However, as the team described their vision, red flags began to emerge. Asking a retail customer on a scale of 1 to 10 how likely they are to return to a store is vastly different from conducting multi-step surveys with multiple-choice questions about complex COVID-19 symptoms via text message. While I didn’t outright refuse, I raised numerous potential points of failure in this approach and urged the team to clearly define how the system would handle incoming responses for every question. Would answers be comma-separated numbers mapped to options? What would happen if a user’s response didn’t correspond to any of the provided choices?

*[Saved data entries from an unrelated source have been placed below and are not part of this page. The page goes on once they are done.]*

/-- A memory tile in a mode: write input west VC 31, control input north VC 30, mode output west VC 29, 4,096 rows. -/
def memory0 (mode f4 : Nat) (fs : List (Nat × Nat)) (m : MemT) (w c : List ChTok) : Tile :=
  (({ tile0 2 ([(1, mode), (4, f4)] ++ fs ++ [(40, 4096 * 4096), (41, 3 + 31 * 8), (42, 30 * 8), (43, 8 + 29 * 32 + 511 * 1024)]) with mem := m }).setCh 3 31 w).setCh 0 30 c
def wordOf (v : Nat) : LW := mkWord (BitVec.ofNat 256 v) 31 0 0 0
def word0 : LW := wordOf 0x1234
/-- Tile 0 of a state runs a mode with it, has nothing to send, and its inputs offer no word whose residues do not fit. -/
def runsMode (mode : Nat) (t : Tile) : Bool :=
  let s := fab0 [(0, t)]
  s.flushed (tk 0) == s && s.memTile (tk 0) mode == some (65535, t) && t.outRoom s.fab && t.unsent == 0 &&
    (([t.inHead s.fab 0, t.inHead s.fab 1].filterMap id).find? (fun w => w.kind == 0 && w.badResid)).isNone

theorem witness_MemoryModesRun_tstore :
    let t := memory0 1 8 [] { MemT.zero with wbuf := 7, woff := 510 } [met word0] []
    let gen := fun (k : Nat) => [(32, 2 ^ 31 + k * 2 ^ 30 + 2 ^ 16 + 4095), (33, 65536), (34, 65536), (35, 65536), (36, 65536), (37, 8), (38, 8 + 31 * 32 + 511 * 1024)]
    let g := memory0 1 8 (gen 0) { MemT.zero with bufs := [(0, 2)] } [] []
    let b := memory0 1 8 [] { MemT.zero with wbuf := 7, woff := 510 } [met { word0 with resid := word0.resid ^^^ 1 }] []
    (runsMode 1 t = true ∧ t.hasWriter = false ∧ t.inHead 100 0 = some word0 ∧ word0.kind = 0 ∧
      t.mem.buf t.mem.wbuf ≠ 2 ∧ 4094 = t.rbase + t.mem.wbuf * t.bsize + t.mem.woff ∧ t.bankFree 4094 100 = true ∧
      t.mem.woff + 1 < t.bsize) ∧
    (runsMode 1 g = true ∧ g.reads 3 = true ∧ g.genReady 100 3 = true ∧
      g.bankFree (g.genRow 3) 100 = true ∧ g.genw 3 6 % 32 ≠ 0 ∧ g.writeBank 100 ≠ some (g.genRow 3 % 4) ∧
      (g.gensBefore 3).any (fun i => g.reads i && g.genReady 100 i && g.genRow i % 4 == g.genRow 3 % 4) = false) ∧
    (([b.inHead 100 0, b.inHead 100 1].filterMap id).find? (fun w => w.kind == 0 && w.badResid)).isSome = true := by decide +kernel

theorem witness_MemoryModesRun_fifo :
    let t := memory0 2 0 [] { MemT.zero with head := 4095, count := 4095 } [met word0] []
    let g := memory0 2 0 [] { MemT.zero with head := 4095, count := 1, ages := [99] } [] []
    (runsMode 2 t = true ∧ t.inHead 100 0 = some word0 ∧ t.mem.count + t.unsent < t.rsize ∧
      t.bankFree (t.rbase + (t.mem.head + t.mem.count) % t.rsize) 100 = true) ∧
    (runsMode 2 g = true ∧ g.mem.count ≠ 0 ∧ Tab.get 0 g.pipeAt 62 ≠ 101 ∧ g.mem.ages.headD 0 + 1 ≤ 100 ∧
      g.bankFree (g.rbase + g.mem.head) 100 = true ∧ g.field 43 % 32 ≠ 0) := by decide +kernel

After thorough consideration of these challenges, the team reached a crucial conclusion: abandoning the project was the most prudent course of action. Believe it or not, I consider this a successful outcome. Proceeding without clear solutions for handling potential data errors and invalid user inputs would have been far more wasteful and ultimately detrimental.
Now, consider applying AI to this scenario. Is the idea to simply have stakeholders directly instruct an AI to create an SMS-based survey? Will the AI proactively ask probing questions about handling data validation, error conditions, and the myriad of potential issues inherent in collecting survey data via SMS? Will it anticipate and address the inevitable human errors and missteps that occur during real-world usage?
To generate functional, robust software using AI, you still need a clear, precise understanding of your desired outcome and the ability to articulate it meticulously. Even when developing software for personal use, developers often don’t fully grasp the nuances and challenges until they begin writing code and encountering unexpected complexities.
Over the past decade, the software industry has largely shifted from the waterfall methodology to agile development practices. Waterfall emphasizes upfront, comprehensive requirement definition before any coding begins, while agile embraces flexibility and iterative adjustments throughout the development process.
Countless waterfall projects have faltered because stakeholders, despite believing they knew exactly what they wanted and could accurately document it, were ultimately disappointed with the final product. Agile methodologies emerged as an antidote to these rigid, often unrealistic, processes.
AI might prove highly effective at rewriting existing software, perhaps to migrate it to newer hardware or a more modern programming language. Many organizations still rely on legacy software written in COBOL, but the pool of COBOL programmers is shrinking. If you possess an exceptionally clear and detailed understanding of existing software functionality, AI could potentially replicate it faster and cheaper than a team of human programmers. I believe AI’s strength lies in recreating software whose requirements are already fully understood and documented, because humans have already painstakingly figured out what that software should do.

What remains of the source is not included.